Ekhm, zbłaźniłem się. No, przyznaję, pomyliłem się. W całej swojej wypowiedzi mówiłem o ... oktancie

To oktant jest ósmą częścią trójwymiarowego układu współrzędnych:

zaś kwadrant to ćwiartka płaskiego, oczywiście.

A zatem to, co narysował nty, to oktant sześcianu.
Nie miałoby sensu mówić o oktancie obszaru płaskiego, ani kwadrancie obszaru przestrzennego... Eh... wstyd.
Jeśli Lem mówił 'kwadrant' to ściśle biorąc musiało to oznaczać ćwiartkę płaskiego gwiazdozbioru, ćwiartkę mapy.

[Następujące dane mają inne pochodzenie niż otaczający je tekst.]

-- ==== Sys2Proof/Machine/Controller.lean ====
section
/-! DEFINITION. Unit 3, the controller: the eight CPL operations (43_controller.md). -/

namespace Sys2Proof.Machine

/-! ### Construction -/

/-- One codec per type and parameter block, in module order, the first error ending it (R136, R138). -/
def buildModules (C : Codecs) :
    List (ModuleType × List Word16) → Except Err (List CodecInst)
  | [] => .ok []
  | (t, p) :: rest => do
    let c ← codecCall (C.fromParameters t p)
    let cs ← buildModules C rest
    .ok (c :: cs)

/-- One fresh instance per tunnel module, keyed by module index from `idx` on, each with its own draw
of the free value from `draw` on (R136). -/
def buildPool (C : Codecs) : Nat → Nat → List CodecInst → List (Nat × SeqState)
  | _, _, [] => []
  | idx, draw, c :: rest =>
    match C.tunnelFrameLen c with
    | some l => (idx, SeqState.fresh l draw) :: buildPool C (idx + 1) (draw + 1) rest
    | none => buildPool C (idx + 1) draw rest

/-- The sort key of R137: modules with an output offset first, by bit address. -/
def encKey (off : ModuleOffset) : Nat × Nat :=
  match off.output with
  | some o => (0, o.toNat)
  | none => (1, 0)

/-- `key(i) ≤ key(j)`, lexicographic. -/
def encKeyLe (a b : Nat × Nat) : Bool :=
  decide (a.1 < b.1) || (decide (a.1 = b.1) && decide (a.2 ≤ b.2))

/-- `enc_order`: the stable sort of the indices by key (R137). -/
def encodeOrder (offs : List ModuleOffset) : List Nat :=
  (List.range offs.length).insertionSort fun i j =>
    encKeyLe (encKey (offs.getD i ⟨none, none⟩)) (encKey (offs.getD j ⟨none, none⟩)) = true

/-- CPL_NEW: the checks of R136 in the order of R138, then the commit of R139. -/
def cplNew (types : List ModuleType) (params : List (List Word16)) (offsets : List Word16)
    (s : State) : Except Err (State × Result) :=
  if params.length ≠ types.length then .error .bufferLength
  else if offsets.length ≠ 2 * types.length then .error .moduleOffset
  else do
    let offs ← parseOffsets offsets
    let mods ← buildModules s.codecs (types.zip params)
    let pool := buildPool s.codecs 0 s.draws mods
    .ok ({ s with
      modules := mods, offsets := offs, encOrder := encodeOrder offs, seq := pool
      draws := s.draws + pool.length, write := [], inValues := [], outValues := []
      lastTxCnt := [], txEdge := [] }, .none)

/-! ### Pending writes -/

/-- CPL_SET_OUTPUT checks only the address (R142, R143). -/
def cplSetOutput (addr : Address) (value : ChannelValue) (s : State) :
    Except Err (State × Result) :=
  if s.validAddr addr then .ok ({ s with write := mapSet addrLt s.write addr value }, .none)
  else .error .address

/-! ### The cycle -/

/-- `ov[i][ch] <- v`. -/
def setChannel (ov : List (List ChannelValue)) (i ch : Nat) (v : ChannelValue) :
    List (List ChannelValue) :=
  ov.modify i fun vs => vs.set ch v

/-- The decoded channel 0 of module `i` on both sides, where both are tunnel frames (R146). -/
def tunnelFrames (iv ov : List (List ChannelValue)) (i : Nat) : Option (FrameIn × FrameOut) :=
  match iv.getD i [], ov.getD i [] with
  | .tunnelIn fi :: _, .tunnelOut fo :: _ => some (fi, fo)
  | _, _ => none

/-- TX_EDGE(i, fo') (R153). -/
def txEdgeStep (i : Nat) (fo' : FrameOut) (w : Cycle) : Cycle :=
  { w with
    edge := match mapGet w.lastTx i with
      | some t => if t ≠ fo'.txCnt then w.edge ++ [i] else w.edge
      | none => w.edge
    lastTx := mapSet natLt w.lastTx i fo'.txCnt }

/-- TUNNEL_WRITE(i) on the advanced instance `p` (R150): a pending `Bytes` value of channel 0 is queued
and consumed, any other value raises. -/
def tunnelWrite (cap : Option Nat) (i : Nat) (p : SeqState) (w : Cycle) : Except Err Cycle :=
  match mapGet w.write ⟨i, 0⟩ with
  | none => .ok w
  | some (.bytes bs) => do
    let p' ← p.enqueue cap bs
    .ok { w with seq := mapSet natLt w.seq i p', write := mapRemove w.write ⟨i, 0⟩ }
  | some _ => .error .channelValue

/-- Phase 2 on module `i` (R146): a module with an instance whose channel 0 is a frame on both sides
is advanced; any other module is left as decoded. -/
def tunnelStep (params : Params) (iv : List (List ChannelValue)) (i : Nat) (w : Cycle) :
    Except Err Cycle :=
  match mapGet w.seq i, tunnelFrames iv w.ov i with
  | some p, some (fi, fo) => do
    let (p', fo') ← p.advance params.inBufCap fi fo
    let w := { w with seq := mapSet natLt w.seq i p', ov := setChannel w.ov i 0 (.tunnelOut fo') }
    tunnelWrite params.outQCap i p' (txEdgeStep i fo' w)
  | _, _ => .ok w

/-- One channel of phase 3 (R151). -/
def channelStep (i ch : Nat) (w : Cycle) : Except Err Cycle :=
  match mapGet w.write ⟨i, ch⟩ with
  | none => .ok w
  | some v =>
    if ch ≥ (w.ov.getD i []).length then .error .channelValue
    else .ok { w with ov := setChannel w.ov i ch v, write := mapRemove w.write ⟨i, ch⟩ }

/-- A loop over indices in the order given, the first error ending it. -/
def sweep (f : Nat → Cycle → Except Err Cycle) : List Nat → Cycle → Except Err Cycle
  | [], w => .ok w
  | i :: rest, w => do
    let w ← f i w
    sweep f rest w

/-- Phase 3 on module `i` (R151): only a module with no instance (R148), its channels ascending. -/
def plainStep (C : Codecs) (modules : List CodecInst) (i : Nat) (w : Cycle) : Except Err Cycle :=
  match mapGet w.seq i, modules[i]? with
  | none, some c => sweep (channelStep i) (List.range (C.channelCount c)) w
  | _, _ => .ok w

/-- Phase 1 (R145): the input image is decoded before the output image. -/
def cyclePhase1 (s : State) (processInput processOutput : List Word16) :
    Except Err (List (List ChannelValue) × List (List ChannelValue)) := do
  let mods := s.modules.zip s.offsets
  let iv ← decodeInputs s.codecs mods Config.inBase processInput
  let ov ← decodeOutputs s.codecs mods Config.outBase processOutput
  .ok (iv, ov)

/-- The working copies at the start of phase 2; the new `tx_edge` starts empty (R144, R153). -/
def State.staged (s : State) (ov : List (List ChannelValue)) : Cycle :=
  ⟨ov, s.write, s.seq, s.lastTxCnt, []⟩

/-- Phase 4 (R152): MAP_ENCODE with the modules and their values in `enc_order`. -/
def cyclePhase4 (s : State) (ov : List (List ChannelValue)) : Except Err (List Word16) :=
  mapEncode s.codecs (s.encOrder.filterMap fun j => (s.modules.zip s.offsets)[j]?) Config.outBase
    (s.encOrder.filterMap fun j => ov[j]?)

/-- CPL_NEXT (R144, R147): the four phases on working copies, committed only when all succeed. -/
def cplNext (processInput processOutput : List Word16) (s : State) :
    Except Err (State × Result) := do
  let (iv, ov) ← cyclePhase1 s processInput processOutput
  let indices := List.range s.modules.length
  let w ← sweep (tunnelStep s.params iv) indices (s.staged ov)
  let w ← sweep (plainStep s.codecs s.modules) indices w
  let regs ← cyclePhase4 s w.ov
  .ok ({ s with
    inValues := iv, outValues := w.ov, write := w.write, seq := w.seq
    lastTxCnt := w.lastTx, txEdge := w.edge }, .cycle regs w.edge)

/-! ### The operations -/

/-- CPL_NEW (R135). -/
def execCplNew (types : List ModuleType) (params : List (List Word16)) (offsets : List Word16)
    (s : State) : Host.Outcome State Fault Refusal :=
  s.finish (cplNew types params offsets s)

/-- CPL_IS_VALID_ADDR (R141). -/
def execCplIsValidAddr (addr : Address) (s : State) : Host.Outcome State Fault Refusal :=
  s.finish (.ok (s, .bool (s.validAddr addr)))

/-- CPL_SET_OUTPUT (R142). -/
def execCplSetOutput (addr : Address) (value : ChannelValue) (s : State) :
    Host.Outcome State Fault Refusal :=
  s.finish (cplSetOutput addr value s)

/-- CPL_NEXT (R147). -/
def execCplNext (processInput processOutput : List Word16) (s : State) :
    Host.Outcome State Fault Refusal :=
  s.finish (cplNext processInput processOutput s)

/-- CPL_INPUTS (R155). -/
def execCplInputs (s : State) : Host.Outcome State Fault Refusal :=
  s.finish (.ok (s, .values s.inValues))

/-- CPL_OUTPUTS (R156). -/
def execCplOutputs (s : State) : Host.Outcome State Fault Refusal :=
  s.finish (.ok (s, .values s.outValues))

/-- CPL_READER: exactly SEQ_READ with `key = module` (R157). -/
def execCplReader (module : Nat) (s : State) : Host.Outcome State Fault Refusal :=
  s.finish (seqRead module s)

/-- CPL_WRITER: exactly SEQ_WRITE with `key = module` (R158). -/
def execCplWriter (module : Nat) (bytes : List Byte) (s : State) :
    Host.Outcome State Fault Refusal :=
  s.finish (seqWrite module bytes s)

end Sys2Proof.Machine
end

Przepraszam za konfuzję. Musze się więc poprawić, i od teraz, gdy będę mówił o ćwiartce płaszczyzny, będzie kwadrant, o ósmej części przestrzeni zaś - oktant.

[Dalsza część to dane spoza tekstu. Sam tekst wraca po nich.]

-- ==== Sys2Proof/Certificates/Slice0/Obligations.lean ====
section
/-! DEFINITION. The statements for the provers. Each docstring names the rules of spec/ a statement
rests on; the relations before them say in the spec's own terms what an operation's rules ask. -/

namespace Sys2Proof.Claims

open Sys2Proof Sys2Proof.Machine

/-! ### The spec's rules as relations -/

/-- The window of R100 to R102 in the words of the rules: the register and its checks, then the words
unchanged for bit 0, or for bit 8 each word the high byte of its register with the low byte of the
next register of the window above it, zero after the last. -/
def IsWindow (o : BitAddress) (byteCount : Nat) (baseAddr : Word16) (data ws : List Word16) : Prop :=
  let start := o.toNat / 16 - baseAddr.toNat
  let n := max 1 (byteCount / 2)
  baseAddr.toNat ≤ o.toNat / 16 ∧ start + n ≤ data.length ∧ ws.length = n ∧
    ((o.toNat % 16 = 0 ∧ ∀ k < n, ws[k]? = data[start + k]?) ∨
      (o.toNat % 16 = 8 ∧ ∀ k < n, (ws.getD k 0).toNat =
        (data.getD (start + k) 0).toNat / 256 +
          256 * (if k + 1 < n then (data.getD (start + k + 1) 0).toNat % 256 else 0)))

/-- What DECODE yields for one module whose selected offset, byte count and decode function are given
(R99, R103). -/
def DecodesTo (channels : Nat) (o : Option BitAddress) (byteCount : Nat)
    (dec : List Word16 → Except CodecError (List ChannelValue)) (baseAddr : Word16)
    (data : List Word16) (vs : List ChannelValue) : Prop :=
  (o = none ∧ vs = List.replicate channels .none) ∨
    ∃ a ws, o = some a ∧ IsWindow a byteCount baseAddr data ws ∧ dec ws = .ok vs

/-- DECODE with `select = Input` on one module (R81, R99). -/
def DecodesInput (C : Codecs) (baseAddr : Word16) (data : List Word16)
    (m : CodecInst × ModuleOffset) (vs : List ChannelValue) : Prop :=
  DecodesTo (C.channelCount m.1) m.2.input (C.inputByteCount m.1) (C.decodeInput m.1) baseAddr data vs

/-- DECODE with `select = Output` on one module (R81, R99). -/
def DecodesOutput (C : Codecs) (baseAddr : Word16) (data : List Word16)
    (m : CodecInst × ModuleOffset) (vs : List ChannelValue) : Prop :=
  DecodesTo (C.channelCount m.1) m.2.output (C.outputByteCount m.1) (C.decodeOutput m.1) baseAddr data vs

/-- The first error of a module whose selected offset is present (R113): the register below the base,
then the window past the array, then the illegal bit, then the codec's own error. -/
def DecodeRaises (a : BitAddress) (byteCount : Nat)
    (dec : List Word16 → Except CodecError (List ChannelValue)) (baseAddr : Word16)
    (data : List Word16) (e : Err) : Prop :=
  let stop := a.toNat / 16 - baseAddr.toNat + max 1 (byteCount / 2)
  if a.toNat / 16 < baseAddr.toNat then e = .moduleOffset
  else if data.length < stop then e = .bufferLength
  else if a.toNat % 16 ≠ 0 ∧ a.toNat % 16 ≠ 8 then e = .moduleOffset
  else ∃ ws ce, IsWindow a byteCount baseAddr data ws ∧ dec ws = .error ce ∧ e = codecErr ce

/-- One module's placement by R106 to R108: `out` before it, `out'` after it, `ws` its words. -/
def Places (baseAddr : Word16) (o : BitAddress) (ws out out' : List Word16) : Prop :=
  let start := o.toNat / 16 - baseAddr.toNat
  baseAddr.toNat ≤ o.toNat / 16 ∧
    ((o.toNat % 16 = 0 ∧ out.length = start ∧ out' = out ++ ws) ∨
      (o.toNat % 16 = 8 ∧ out.length = start + 1 ∧ ∃ init old w0 rest new, out = init ++ [old] ∧
        ws = w0 :: rest ∧ out' = init ++ [new] ∧
          new.toNat = old.toNat % 256 + 256 * (w0.toNat % 256)))

/-- The loop of MAP_ENCODE (R105, R109): `out` before it, `fin` its result. -/
def EncodesTo (C : Codecs) (baseAddr : Word16) :
    List ((CodecInst × ModuleOffset) × List ChannelValue) → List Word16 → List Word16 → Prop
  | [], out, fin => out = fin
  | ((c, off), vs) :: rest, out, fin =>
    match off.output with
    | none => EncodesTo C baseAddr rest out fin
    | some o => ∃ ws out', C.encodeOutput c vs = .ok ws ∧ Places baseAddr o ws out out' ∧
        EncodesTo C baseAddr rest out' fin

/-- The first error of a module with an output offset, `out` before it (R111). -/
def EncodeRaises (C : Codecs) (baseAddr : Word16) (c : CodecInst) (vs : List ChannelValue)
    (o : BitAddress) (out : List Word16) (e : Err) : Prop :=
  let start := o.toNat / 16 - baseAddr.toNat
  (∃ ce, C.encodeOutput c vs = .error ce ∧ e = codecErr ce) ∨
    ∃ ws, C.encodeOutput c vs = .ok ws ∧
      if o.toNat / 16 < baseAddr.toNat then e = .moduleOffset
      else if o.toNat % 16 = 0 then out.length ≠ start ∧ e = .moduleOffset
      else if o.toNat % 16 = 8 then
        if out.length ≠ start + 1 then e = .moduleOffset else ws = [] ∧ e = .bufferLength
      else e = .moduleOffset

/-- A register word's number of words that a bit-0 module adds to an encode (R107, R110). -/
def bit0Words (C : Codecs) (m : (CodecInst × ModuleOffset) × List ChannelValue) : Nat :=
  match m.1.2.output, C.encodeOutput m.1.1 m.2 with
  | some o, .ok ws => if o.toNat % 16 = 0 then ws.length else 0
  | _, _ => 0

/-- Some codec function of the family returns this error (R164). -/
def CodecReturns (C : Codecs) (ce : CodecError) : Prop :=
  (∃ t p, C.fromParameters t p = .error ce) ∨ (∃ c ws, C.decodeInput c ws = .error ce) ∨
    (∃ c ws, C.decodeOutput c ws = .error ce) ∨ ∃ c vs, C.encodeOutput c vs = .error ce

/-- `key(i) < key(j)`, or the same key and `i < j`: the order of a stable sort by the key of R137. -/
def EncBefore (offs : List ModuleOffset) (i j : Nat) : Prop :=
  match (offs.getD i ⟨none, none⟩).output, (offs.getD j ⟨none, none⟩).output with
  | some a, some b => a.toNat < b.toNat ∨ (a = b ∧ i < j)
  | some _, none => True
  | none, some _ => False
  | none, none => i < j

No dobra, zastanówmy sie więc nad tym kwadrantem Liry. Będzie szybka piłka i wytłumaczę różnicę w rozumieniu zagadnienia.
Oto gwiazdozbiór Lyra, pol. Lutnia:

Jak widać (żółte kreski) jest on 14-kątem (pisałem o tym wcześniej).
Maziek i
nty wydają się uważać gwiazdozbiór za grupę gwiazd, tradycyjnie połączonych w kształt gwiazdozbioru. Daje to kilkanaście gwiazd. Oczywiście w takiej razie rozumiem maźkową definicję ostrosłupa, bo gwiazdy najbliższe i najdalsze są wtedy dobrze określone, można zatem budować ostrosłupy, krzywoliniowe czy nie, wedle zaproponowanej procedury.

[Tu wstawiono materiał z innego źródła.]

/-- Phase 3 on one channel applies its pending value, or finds none (R151). -/
theorem channelStep_ok_iff {i ch : Nat} {w w' : Cycle} :
    channelStep i ch w = .ok w' ↔
      (mapGet w.write ⟨i, ch⟩ = none ∧ w' = w) ∨
      ∃ v, mapGet w.write ⟨i, ch⟩ = some v ∧ ch < (w.ov.getD i []).length ∧
        w' = { w with ov := setChannel w.ov i ch v, write := mapRemove w.write ⟨i, ch⟩ } := by
  rw [channelStep]
  cases mapGet w.write ⟨i, ch⟩ with
  | none => simp [eq_comm]
  | some v =>
    by_cases h : ch < (w.ov.getD i []).length
    · simp only [ge_iff_le, Nat.not_le.2 h, if_false, h, true_and, Except.ok.injEq,
        Option.some.injEq, exists_eq_left', reduceCtorEq, false_and, false_or]
      exact eq_comm
    · simp only [ge_iff_le, Nat.not_lt.1 h, if_true, h, false_and, and_false, exists_false,
        reduceCtorEq, or_self]

/-- Phase 3 on one channel raises where the channel has a pending value and no decoded one (R151). -/
theorem channelStep_error_iff {i ch : Nat} {w : Cycle} {e : Err} :
    channelStep i ch w = .error e ↔
      (∃ v, mapGet w.write ⟨i, ch⟩ = some v) ∧ (w.ov.getD i []).length ≤ ch ∧ e = .channelValue := by
  rw [channelStep]
  cases mapGet w.write ⟨i, ch⟩ with
  | none => simp
  | some v =>
    by_cases h : (w.ov.getD i []).length ≤ ch
    · simp only [ge_iff_le, h, if_true, Except.error.injEq, Option.some.injEq, exists_eq',
        true_and, eq_comm]
    · simp only [ge_iff_le, h, if_false, reduceCtorEq, false_and, and_false]

theorem channelStep_error {i ch : Nat} {w : Cycle} {e : Err} (h : channelStep i ch w = .error e) :
    e = .channelValue := by
  rw [channelStep] at h
  split at h
  · cases h
  · split at h <;> cases h
    rfl

/-- Phase 3 on module `i` goes over its channels, or leaves the cycle as it is (R148, R151). -/
theorem plainStep_eq {C : Codecs} {modules : List CodecInst} {i : Nat} {w : Cycle} :
    plainStep C modules i w =
      match mapGet w.seq i, modules[i]? with
      | none, some c => sweep (channelStep i) (List.range (C.channelCount c)) w
      | _, _ => .ok w := rfl

theorem plainStep_error {C : Codecs} {modules : List CodecInst} {i : Nat} {w : Cycle} {e : Err}
    (h : plainStep C modules i w = .error e) : e = .channelValue := by
  rw [plainStep_eq] at h
  split at h
  · obtain ⟨_, -, _, h⟩ := sweep_error h
    exact channelStep_error h
  · cases h

/-- What every channel's round keeps, phase 3 keeps. -/
theorem plainStep_keeps {C : Codecs} {modules : List CodecInst} {i : Nat} {P : Cycle → Prop}
    (hf : ∀ ch w w', channelStep i ch w = .ok w' → P w → P w') {w w' : Cycle}
    (h : plainStep C modules i w = .ok w') (hw : P w) : P w' := by
  rw [plainStep_eq] at h
  split at h
  · exact sweep_keeps (fun ch _ => hf ch) h hw
  · cases h
    exact hw

/-- Phase 2 on module `i` touches no other module. -/
theorem tunnelStep_local {params : Params} {iv : List (List ChannelValue)} {i : Nat} {w w' : Cycle}
    (h : tunnelStep params iv i w = .ok w') {j : Nat} (hj : j ≠ i) :
    moduleView j w' = moduleView j w := by
  have hw : ∀ ch, (⟨j, ch⟩ : Address) ≠ ⟨i, 0⟩ := fun ch h => hj (by cases h; rfl)
  rcases tunnelStep_ok_iff.1 h with ⟨p, fi, fo, q, fo', -, -, -, h⟩ | ⟨-, rfl⟩
  · have hv : moduleView j (txEdgeStep i fo' { w with
        seq := mapSet natLt w.seq i q, ov := setChannel w.ov i 0 (.tunnelOut fo') }) =
        moduleView j w := by
      simp only [moduleView, txEdgeStep, getElem?_setChannel_other hj,
        mapGet_mapSet_other natLt _ _ _ _ hj, ModuleView.mk.injEq, true_and, eq_iff_iff]
      split
      · split <;> simp [hj]
      · rfl
    rw [← hv]
    rcases tunnelWrite_ok_iff.1 h with ⟨-, rfl⟩ | ⟨bs, q', -, -, rfl⟩
    · rfl
    · simp [moduleView, mapGet_mapSet_other natLt _ _ _ _ hj, mapGet_mapRemove, hw]
  · rfl

/-- Phase 3 on one channel of module `i` touches no other module. -/
theorem channelStep_local {i ch : Nat} {w w' : Cycle} (h : channelStep i ch w = .ok w') {j : Nat}
    (hj : j ≠ i) : moduleView j w' = moduleView j w := by
  have hw : ∀ c, (⟨j, c⟩ : Address) ≠ ⟨i, ch⟩ := fun c h => hj (by cases h; rfl)
  rcases channelStep_ok_iff.1 h with ⟨-, rfl⟩ | ⟨v, -, -, rfl⟩
  · rfl
  · simp [moduleView, getElem?_setChannel_other hj, mapGet_mapRemove, hw]

theorem plainStep_local {C : Codecs} {modules : List CodecInst} {i : Nat} {w w' : Cycle}
    (h : plainStep C modules i w = .ok w') {j : Nat} (hj : j ≠ i) :
    moduleView j w' = moduleView j w :=
  plainStep_keeps (P := fun u => moduleView j u = moduleView j w)
    (fun _ _ _ hu hP => (channelStep_local hu hj).trans hP) h rfl

/-- Phase 3 touches neither instances nor transmit counts nor edges. -/
theorem plainStep_frame {C : Codecs} {modules : List CodecInst} {i : Nat} {w w' : Cycle}
    (h : plainStep C modules i w = .ok w') :
    w'.seq = w.seq ∧ w'.lastTx = w.lastTx ∧ w'.edge = w.edge := by
  refine plainStep_keeps (P := fun u => u.seq = w.seq ∧ u.lastTx = w.lastTx ∧ u.edge = w.edge)
    (fun ch u u' hu hP => ?_) h ⟨rfl, rfl, rfl⟩
  rcases channelStep_ok_iff.1 hu with ⟨-, rfl⟩ | ⟨v, -, -, rfl⟩ <;> exact hP

/-- The cycle keeps the number of modules with output values. -/
theorem tunnelStep_ov_length {params : Params} {iv : List (List ChannelValue)} {i : Nat}
    {w w' : Cycle} (h : tunnelStep params iv i w = .ok w') : w'.ov.length = w.ov.length := by
  rcases tunnelStep_ok_iff.1 h with ⟨p, fi, fo, q, fo', -, -, -, h⟩ | ⟨-, rfl⟩
  · rcases tunnelWrite_ok_iff.1 h with ⟨-, rfl⟩ | ⟨bs, q', -, -, rfl⟩ <;>
      simp [setChannel_length]
  · rfl

theorem plainStep_ov_length {C : Codecs} {modules : List CodecInst} {i : Nat} {w w' : Cycle}
    (h : plainStep C modules i w = .ok w') : w'.ov.length = w.ov.length :=
  plainStep_keeps (P := fun u => u.ov.length = w.ov.length) (fun ch u u' hu hP => by
    rcases channelStep_ok_iff.1 hu with ⟨-, rfl⟩ | ⟨v, -, -, rfl⟩
    · exact hP
    · simpa [setChannel_length] using hP) h rfl

/-- All that phase 3 reads and writes of one channel of module `i`: its value, its pending write, and
how many values the module has. -/
def channelView (i ch : Nat) (w : Cycle) : Option ChannelValue × Option ChannelValue × Nat :=
  ((w.ov.getD i [])[ch]?, mapGet w.write ⟨i, ch⟩, (w.ov.getD i []).length)

theorem getD_setChannel_self (ov : List (List ChannelValue)) (i ch : Nat) (v : ChannelValue) :
    (setChannel ov i ch v).getD i [] = (ov.getD i []).set ch v := by
  rw [List.getD_eq_getElem?_getD, List.getD_eq_getElem?_getD, getElem?_setChannel_self]
  cases ov[i]? <;> simp

/-- Phase 3 on one channel touches no other channel of the module. -/
theorem channelStep_channelView {i ch : Nat} {w w' : Cycle} (h : channelStep i ch w = .ok w')
    {j : Nat} (hj : j ≠ ch) : channelView i j w' = channelView i j w := by
  have hw : (⟨i, j⟩ : Address) ≠ ⟨i, ch⟩ := fun h => hj (by cases h; rfl)
  rcases channelStep_ok_iff.1 h with ⟨-, rfl⟩ | ⟨v, -, -, rfl⟩
  · rfl
  · simp only [channelView, getD_setChannel_self, List.length_set, mapGet_mapRemove, if_neg hw,
      List.getElem?_set_ne (Ne.symm hj)]

/-- Phase 3 on all channels of a module: every pending write of a channel is applied and consumed, and
nothing else changes (R151). -/
theorem channels_ok {i n : Nat} {w w' : Cycle}
    (h : sweep (channelStep i) (List.range n) w = .ok w') (ch : Nat) :
    if ch < n then
      mapGet w'.write ⟨i, ch⟩ = none ∧
        match mapGet w.write ⟨i, ch⟩ with
        | some v => (w'.ov.getD i [])[ch]? = some v ∧ ch < (w.ov.getD i []).length
        | none => (w'.ov.getD i [])[ch]? = (w.ov.getD i [])[ch]?
    else (w'.ov.getD i [])[ch]? = (w.ov.getD i [])[ch]? ∧
      mapGet w'.write ⟨i, ch⟩ = mapGet w.write ⟨i, ch⟩ := by
  obtain ⟨h1, h2⟩ := sweep_local (view := channelView i)
    (fun c u u' hu j hj => channelStep_channelView hu hj) List.nodup_range h
  split
  · rename_i hch
    obtain ⟨u, u', hu, e1, e2⟩ := h2 ch (List.mem_range.2 hch)
    simp only [channelView, Prod.mk.injEq] at e1 e2
    obtain ⟨a1, a2, a3⟩ := e1
    obtain ⟨b1, b2, -⟩ := e2
    rw [b1, b2, ← a1, ← a2, ← a3]
    rcases channelStep_ok_iff.1 hu with ⟨hn, rfl⟩ | ⟨v, hv, hl, rfl⟩
    · exact ⟨hn, by rw [hn]⟩
    · rw [hv]
      exact ⟨by simp [mapGet_mapRemove],
        by rw [getD_setChannel_self]; exact List.getElem?_set_self hl, hl⟩
  · rename_i hch
    have := h1 ch (by simpa using hch)
    simp only [channelView, Prod.mk.injEq] at this
    exact ⟨this.1, this.2.1⟩

/-- Phase 3 on a module completes where every pending write of its channels has a value to replace. -/
theorem channels_complete {i n : Nat} {w : Cycle}
    (h : ∀ ch < n, ∀ v, mapGet w.write ⟨i, ch⟩ = some v → ch < (w.ov.getD i []).length) :
    ∃ w', sweep (channelStep i) (List.range n) w = .ok w' := by
  refine sweep_completes (view := channelView i)
    (fun c u u' hu j hj => channelStep_channelView hu hj) List.nodup_range fun ch hch u hu => ?_
  simp only [channelView, Prod.mk.injEq] at hu
  obtain ⟨-, a2, a3⟩ := hu
  cases hv : mapGet u.write ⟨i, ch⟩ with
  | none => exact ⟨u, channelStep_ok_iff.2 (.inl ⟨hv, rfl⟩)⟩
  | some v =>
    refine ⟨_, channelStep_ok_iff.2 (.inr ⟨v, hv, ?_, rfl⟩)⟩
    rw [a3]
    exact h ch (List.mem_range.1 hch) v (a2 ▸ hv)

/-- Phase 3 on a module with a pending value past its decoded ones raises (R151). -/
theorem channels_raise {i n ch : Nat} {v : ChannelValue} {w : Cycle} (hch : ch < n)
    (hv : mapGet w.write ⟨i, ch⟩ = some v) (hl : (w.ov.getD i []).length ≤ ch) :
    sweep (channelStep i) (List.range n) w = .error .channelValue := by
  cases h : sweep (channelStep i) (List.range n) w with
  | ok w' =>
    have := channels_ok h ch
    rw [if_pos hch, hv] at this
    exact absurd this.2.2 (Nat.not_lt.2 hl)
  | error e =>
    obtain ⟨_, -, _, h⟩ := sweep_error h
    rw [channelStep_error h]

/-! ### The cycle -/

/-- Phase 1 decodes both images, the input image first (R145). -/
theorem cyclePhase1_ok_iff {s : State} {pin pout : List Word16}
    {r : List (List ChannelValue) × List (List ChannelValue)} :
    cyclePhase1 s pin pout = .ok r ↔
      decodeInputs s.codecs (s.modules.zip s.offsets) 0x0000 pin = .ok r.1 ∧
      decodeOutputs s.codecs (s.modules.zip s.offsets) 0x0800 pout = .ok r.2 := by
  obtain ⟨iv, ov⟩ := r
  simp only [cyclePhase1, bind_ok_iff, Config.inBase, Config.outBase]
  constructor
  · rintro ⟨iv', h1, ov', h2, h⟩
    cases h
    exact ⟨h1, h2⟩
  · rintro ⟨h1, h2⟩
    exact ⟨iv, h1, ov, h2, rfl⟩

A teraz wyjaśnię pokrótce, dlaczego dla mnie sprawa nie byłą tak prosta. Powinien wystarczyć ten fragment z angielskiej wikipedii....
In common usage, a constellation is a group of stars that are connected together in some arrangement: typically stars to form a visible figure or picture.
w odróżnieniu od
The astronomical definition of constellation is slightly different, however. A group of stars that can be connected to form a figure or a picture is called an asterism, while a constellation is an area on the sky. The International Astronomical Union (IAU) divides the sky into 88 official constellations with exact boundaries[...]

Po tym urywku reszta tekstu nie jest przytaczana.